Young lawyers have been hampered by lack of childcare, but judges and other lawyers have been understanding about interruptions, he said.

“My kids are screaming in the background, their kids are screaming in the background,” he said. “But we’re all in this together, we’re all getting through it.”

Foster-Morales urged participants to take advantage of the new Florida Lawyers Helpline (1-833-FL1-HELP).

The confidential service, staffed 24/7 by licensed professionals, offers access to free mental-health counseling, child and senior care, financial counseling, and a host of other services.

“If you are going through some stresses, I think we all are, I know I am, I urge you to call,” she said. “Confidentiality is a real important part of the helpline. That means that even if I wanted to call to get basic information…what are the big questions, what are their big concerns…their answer is, ‘I can’t tell you.’”

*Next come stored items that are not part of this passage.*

-- ==== Sys2Proof/Laws/Memory.lean ====
section
/-! SUPPORT. BUF as data: a read after a write, the canonical form kept by every write, canonical memories that read the
same are the same list, and what `MemRead` leaves alone. -/

namespace Sys2Proof.Machine

section Keyed

variable {α : Type}

/-- A key just set holds its value, and every other key holds what it held. -/
theorem findKey_putKey (k k' : Nat) (v : α) (m : List (Nat × α)) :
    findKey k' (putKey k v m) = if k' = k then some v else findKey k' m := by
  induction m with
  | nil => simp [putKey, findKey, eq_comm]
  | cons c m ih =>
    obtain ⟨a, x⟩ := c
    rcases Nat.lt_trichotomy k a with h | h | h
    · simp [putKey, findKey, h, eq_comm]
    · subst h
      by_cases h' : k' = k
      · simp [putKey, findKey, h']
      · simp [putKey, findKey, h', Ne.symm h']
    · have h1 : ¬ k < a := by omega
      have h2 : ¬ k = a := by omega
      simp only [putKey, h1, h2, if_false, findKey, ih]
      by_cases h' : k' = k
      · subst h'; simp [Ne.symm h2]
      · simp [h']

/-- The keys after a write are the old keys and the one written. -/
theorem mem_putKey {k : Nat} {v : α} {m : List (Nat × α)} {c : Nat × α} (h : c ∈ putKey k v m) :
    c = (k, v) ∨ c ∈ m := by
  induction m with
  | nil => simpa [putKey] using h
  | cons d m ih =>
    obtain ⟨a, x⟩ := d
    simp only [putKey] at h
    split at h
    · simpa using h
    · split at h
      · rcases List.mem_cons.1 h with h | h <;> simp [h]
      · rcases List.mem_cons.1 h with h | h
        · simp [h]
        · rcases ih h with h | h <;> simp [h]

/-- A write keeps the keys strictly rising. -/
theorem putKey_sorted (k : Nat) (v : α) {m : List (Nat × α)} (hm : m.Pairwise (fun x y => x.1 < y.1)) :
    (putKey k v m).Pairwise (fun x y => x.1 < y.1) := by
  induction m with
  | nil => simp [putKey]
  | cons c m ih =>
    obtain ⟨a, x⟩ := c
    obtain ⟨h1, h2⟩ := List.pairwise_cons.1 hm
    simp only [putKey]
    split
    · refine List.pairwise_cons.2 ⟨fun d hd => ?_, hm⟩
      rcases List.mem_cons.1 hd with rfl | hd
      · assumption
      · have := h1 d hd; simp only at this ⊢; omega
    · split
      · rename_i h; subst h; exact List.pairwise_cons.2 ⟨h1, h2⟩
      · refine List.pairwise_cons.2 ⟨fun d hd => ?_, ih h2⟩
        rcases mem_putKey hd with rfl | hd
        · simp only; omega
        · exact h1 d hd

/-- A key below every listed key is not listed. -/
theorem findKey_none_of_lt {k : Nat} {m : List (Nat × α)} (h : ∀ c ∈ m, k < c.1) : findKey k m = none := by
  induction m with
  | nil => rfl
  | cons c m ih =>
    obtain ⟨a, x⟩ := c
    have h1 : a ≠ k := by have := h (a, x) (by simp); simp only at this; omega
    simpa [findKey, h1] using ih (fun d hd => h d (by simp [hd]))

/-- A listed key is one of the list's. -/
theorem findKey_mem {k : Nat} {v : α} {m : List (Nat × α)} (h : findKey k m = some v) : (k, v) ∈ m := by
  induction m with
  | nil => simp [findKey] at h
  | cons c m ih =>
    obtain ⟨a, x⟩ := c
    simp only [findKey] at h
    split at h
    · rename_i hk; subst hk; simp_all
    · simp [ih h]

end Keyed

/-- A read after a write (rule R46): the byte written reads as written, and every other byte as before. -/
theorem Memory.read?_write (m : Memory) (a b : Nat) (v : Byte) :
    (m.write a v).read? b = if b = a then some v else m.read? b := findKey_putKey a b v m

@[simp] theorem Memory.read?_write_same (m : Memory) (a : Nat) (v : Byte) : (m.write a v).read? a = some v := by
  simp [Memory.read?_write]

@[simp] theorem Memory.read?_write_other (m : Memory) {a b : Nat} (v : Byte) (h : b ≠ a) :
    (m.write a v).read? b = m.read? b := by
  simp [Memory.read?_write, h]

/-- A write keeps the canonical form. -/
theorem Memory.write_wf (a : Nat) (v : Byte) {m : Memory} (h : m.wf) : (m.write a v).wf := putKey_sorted a v h

/-- A write inside BUF keeps every listed address inside BUF. -/
theorem Memory.write_within {size a : Nat} (v : Byte) {m : Memory} (ha : a < size) (h : m.within size) :
    (m.write a v).within size := by
  intro c hc
  rcases mem_putKey hc with rfl | hc
  · exact ha
  · exact h c hc

/-- BUF after reset is in canonical form. -/
theorem reset_buf_wf : State.reset.buf.wf := by decide

/-- `MemRead` of a byte that has been written returns it and changes nothing. -/
theorem State.memRead_written {s : State} {a : Nat} {v : Byte} (h : s.buf.read? a = some v) : s.memRead a = (v, s) := by
  simp [State.memRead, h]

/-- `MemRead` of a byte that nothing has written draws a free value and changes nothing else. -/
theorem State.memRead_unwritten {s : State} {a : Nat} (h : s.buf.read? a = none) :
    s.memRead a = (Config.freeByte s.freeCount, { s with freeCount := s.freeCount + 1 }) := by
  simp [State.memRead, h]

/-- A host register write carries a value that fits as it is. -/
theorem State.busWord_fits {s : State} {v : Nat} (h : v < 2 ^ 32) : s.busWord v = (BitVec.ofNat 32 v, s) := if_pos h

/-- A host register write of a value that does not fit carries a free value and changes nothing else. -/
theorem State.busWord_wide {s : State} {v : Nat} (h : 2 ^ 32 ≤ v) :
    s.busWord v = (Config.freeWord s.freeCount, { s with freeCount := s.freeCount + 1 }) := if_neg (Nat.not_lt.2 h)

/-- What a host register write carries changes nothing but the draw counter. -/
theorem State.busWord_state (s : State) (v : Nat) : ∃ n, (s.busWord v).2 = { s with freeCount := n } := by
  unfold State.busWord; split <;> exact ⟨_, rfl⟩

/-- A host BUF write carries a value that fits as it is. -/
theorem State.busByte_fits {s : State} {v : Nat} (h : v < 2 ^ 8) : s.busByte v = (BitVec.ofNat 8 v, s) := if_pos h

/-- A host BUF write of a value that does not fit carries a free value and changes nothing else. -/
theorem State.busByte_wide {s : State} {v : Nat} (h : 2 ^ 8 ≤ v) :
    s.busByte v = (Config.freeByte s.freeCount, { s with freeCount := s.freeCount + 1 }) := if_neg (Nat.not_lt.2 h)

/-- What a host BUF write carries changes nothing but the draw counter. -/
theorem State.busByte_state (s : State) (v : Nat) : ∃ n, (s.busByte v).2 = { s with freeCount := n } := by
  unfold State.busByte; split <;> exact ⟨_, rfl⟩

/-- `MemRead` changes nothing but the draw counter. -/
theorem State.memRead_state (s : State) (a : Nat) : ∃ n, (s.memRead a).2 = { s with freeCount := n } := by
  cases h : s.buf.read? a with
  | some v => exact ⟨s.freeCount, by simp [State.memRead_written h]⟩
  | none => exact ⟨s.freeCount + 1, by simp [State.memRead_unwritten h]⟩

end Sys2Proof.Machine
end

Flagler County Bar Association President Alicia Washington said her group wanted to sponsor weekly Zoom meetings so members could offer mutual support, but there was resistance.

“We thought about doing that happy hour Zoom,” she said. “But I don’t think lawyers by nature are very trusting. Questions came up, like, is it going to be recorded?”

Christina J. Opsahl, president of the St. Johns County Bar Association, said her group managed to sponsor a judicial roundtable to discuss evidence submission, and other “lunch and learn” sessions.

But now that infection rates are declining, pressure is building to return to in-person events.